Il s’agit d’un plus que quinquagénaire rose, rond et blond, déplumé de la calotte, aux yeux clairs, aux paupières lourdes lui donnant l’air ensommeillé. Il porte un costoche angliche à carreaux marron, une chemise blanche et une cravate noire, signe de son deuil très récent.
On se shake les hands. Ce gazier fait représentant en bonneterie. Je lui devine un cottage Sam’ suffit dans la banlieue de London avec, dans cette construction pareille à quinze cents autres, une femelle tachée de rousseurs et des gamins ayant un clavier Pleyel dans la bouche.
Je l’entraîne dans le fond de mon bureau, là que deux larges fenêtres me dispensent le soleil quand il y en a, et de la pluie les trois cents autres jours de l’année.
Ce coin intime, me le suis fait aménager depuis le départ du Vieux.

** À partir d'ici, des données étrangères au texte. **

-- ==== Sys2Proof/Tests/Slice0.lean ====
section
/-! SUPPORT. The model's own tests. Expected results are the spec's: the opcode table of 30_encoding.md R155 and R161
for decoding, the vectors V<n> of 95_test_vectors.md for effects. Then, for every statement with hypotheses, a state and
operands that meet them together, one per clause at a boundary value. -/

namespace Sys2Proof.Tests

open Sys2Proof Sys2Proof.Machine

/-! ### Decoding: every opcode byte, row by row of 30_encoding.md R155, operand bytes $34 and $12 -/

/-- What a byte string decodes to. -/
def reads (bytes : List Byte) : Option (Instr × List Byte) :=
  match decode bytes with
  | .ok r => some r
  | .error _ => none

/-- The instructions, each with nothing left over. -/
def whole (is : List Instr) : List (Option (Instr × List Byte)) := is.map fun i => some (i, [])

theorem test_decode_row_0 :
    [[0x00], [0x01, 0x34], [0x02], [0x03, 0x34], [0x04, 0x34], [0x05, 0x34], [0x06, 0x34], [0x07, 0x34], [0x08],
      [0x09, 0x34], [0x0A], [0x0B, 0x34], [0x0C, 0x34, 0x12], [0x0D, 0x34, 0x12], [0x0E, 0x34, 0x12],
      [0x0F, 0x34, 0x12]].map reads
    = whole [.brk, .oraIzx 0x34, .stp .op02, .sloIzx 0x34, .nopZp04 0x34, .oraZp 0x34, .aslZp 0x34, .sloZp 0x34,
      .php, .oraImm 0x34, .aslAcc, .anc0B 0x34, .nopAbs0C 0x1234, .oraAbs 0x1234, .aslAbs 0x1234, .sloAbs 0x1234] := by
  decide

theorem test_decode_row_1 :
    [[0x10, 0x34], [0x11, 0x34], [0x12], [0x13, 0x34], [0x14, 0x34], [0x15, 0x34], [0x16, 0x34], [0x17, 0x34],
      [0x18], [0x19, 0x34, 0x12], [0x1A], [0x1B, 0x34, 0x12], [0x1C, 0x34, 0x12], [0x1D, 0x34, 0x12],
      [0x1E, 0x34, 0x12], [0x1F, 0x34, 0x12]].map reads
    = whole [.bpl 0x34, .oraIzy 0x34, .stp .op12, .sloIzy 0x34, .nopZpx14 0x34, .oraZpx 0x34, .aslZpx 0x34,
      .sloZpx 0x34, .clc, .oraAby 0x1234, .nopImplied .op1A, .sloAby 0x1234, .nopAbx1C 0x1234, .oraAbx 0x1234,
      .aslAbx 0x1234, .sloAbx 0x1234] := by
  decide

theorem test_decode_row_2 :
    [[0x20, 0x34, 0x12], [0x21, 0x34], [0x22], [0x23, 0x34], [0x24, 0x34], [0x25, 0x34], [0x26, 0x34], [0x27, 0x34],
      [0x28], [0x29, 0x34], [0x2A], [0x2B, 0x34], [0x2C, 0x34, 0x12], [0x2D, 0x34, 0x12], [0x2E, 0x34, 0x12],
      [0x2F, 0x34, 0x12]].map reads
    = whole [.jsr 0x1234, .andIzx 0x34, .stp .op22, .rlaIzx 0x34, .bitZp 0x34, .andZp 0x34, .rolZp 0x34,
      .rlaZp 0x34, .plp, .andImm 0x34, .rolAcc, .anc2B 0x34, .bitAbs 0x1234, .andAbs 0x1234, .rolAbs 0x1234,
      .rlaAbs 0x1234] := by
  decide

theorem test_decode_row_3 :
    [[0x30, 0x34], [0x31, 0x34], [0x32], [0x33, 0x34], [0x34, 0x34], [0x35, 0x34], [0x36, 0x34], [0x37, 0x34],
      [0x38], [0x39, 0x34, 0x12], [0x3A], [0x3B, 0x34, 0x12], [0x3C, 0x34, 0x12], [0x3D, 0x34, 0x12],
      [0x3E, 0x34, 0x12], [0x3F, 0x34, 0x12]].map reads
    = whole [.bmi 0x34, .andIzy 0x34, .stp .op32, .rlaIzy 0x34, .nopZpx34 0x34, .andZpx 0x34, .rolZpx 0x34,
      .rlaZpx 0x34, .sec, .andAby 0x1234, .nopImplied .op3A, .rlaAby 0x1234, .nopAbx3C 0x1234, .andAbx 0x1234,
      .rolAbx 0x1234, .rlaAbx 0x1234] := by
  decide

theorem test_decode_row_4 :
    [[0x40], [0x41, 0x34], [0x42], [0x43, 0x34], [0x44, 0x34], [0x45, 0x34], [0x46, 0x34], [0x47, 0x34], [0x48],
      [0x49, 0x34], [0x4A], [0x4B, 0x34], [0x4C, 0x34, 0x12], [0x4D, 0x34, 0x12], [0x4E, 0x34, 0x12],
      [0x4F, 0x34, 0x12]].map reads
    = whole [.rti, .eorIzx 0x34, .stp .op42, .sreIzx 0x34, .nopZp44 0x34, .eorZp 0x34, .lsrZp 0x34, .sreZp 0x34,
      .pha, .eorImm 0x34, .lsrAcc, .alr 0x34, .jmpAbs 0x1234, .eorAbs 0x1234, .lsrAbs 0x1234, .sreAbs 0x1234] := by
  decide

theorem test_decode_row_5 :
    [[0x50, 0x34], [0x51, 0x34], [0x52], [0x53, 0x34], [0x54, 0x34], [0x55, 0x34], [0x56, 0x34], [0x57, 0x34],
      [0x58], [0x59, 0x34, 0x12], [0x5A], [0x5B, 0x34, 0x12], [0x5C, 0x34, 0x12], [0x5D, 0x34, 0x12],
      [0x5E, 0x34, 0x12], [0x5F, 0x34, 0x12]].map reads
    = whole [.bvc 0x34, .eorIzy 0x34, .stp .op52, .sreIzy 0x34, .nopZpx54 0x34, .eorZpx 0x34, .lsrZpx 0x34,
      .sreZpx 0x34, .cli, .eorAby 0x1234, .nopImplied .op5A, .sreAby 0x1234, .nopAbx5C 0x1234, .eorAbx 0x1234,
      .lsrAbx 0x1234, .sreAbx 0x1234] := by
  decide

theorem test_decode_row_6 :
    [[0x60], [0x61, 0x34], [0x62], [0x63, 0x34], [0x64, 0x34], [0x65, 0x34], [0x66, 0x34], [0x67, 0x34], [0x68],
      [0x69, 0x34], [0x6A], [0x6B, 0x34], [0x6C, 0x34, 0x12], [0x6D, 0x34, 0x12], [0x6E, 0x34, 0x12],
      [0x6F, 0x34, 0x12]].map reads
    = whole [.rts, .adcIzx 0x34, .stp .op62, .rraIzx 0x34, .nopZp64 0x34, .adcZp 0x34, .rorZp 0x34, .rraZp 0x34,
      .pla, .adcImm 0x34, .rorAcc, .arr 0x34, .jmpInd 0x1234, .adcAbs 0x1234, .rorAbs 0x1234, .rraAbs 0x1234] := by
  decide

Il forme un agréable renfoncement entre le cabinet de travail et le minuscule baisodrome arrangé par Achille. Il l’appelait son lieu de relaxation, mais il y a bouffé davantage de chattes qu’il n’y a de grains dans un sac de blé. Pas bégueule, il m’arrive de l’utiliser. Cependant, le souvenir de l’ancien dirluche me perturbe le sensoriel et je préfère emmener mes bonnes fortunes au studio « Mon Bijou » de la mère Troussal, une ancienne secrétaire de nos services qui, ayant ramassé un pacsif commak au Loto, a largué la Poule pour créer ce lieu de délassement où toute la Grande Taule va se faire déstructurer l’intime.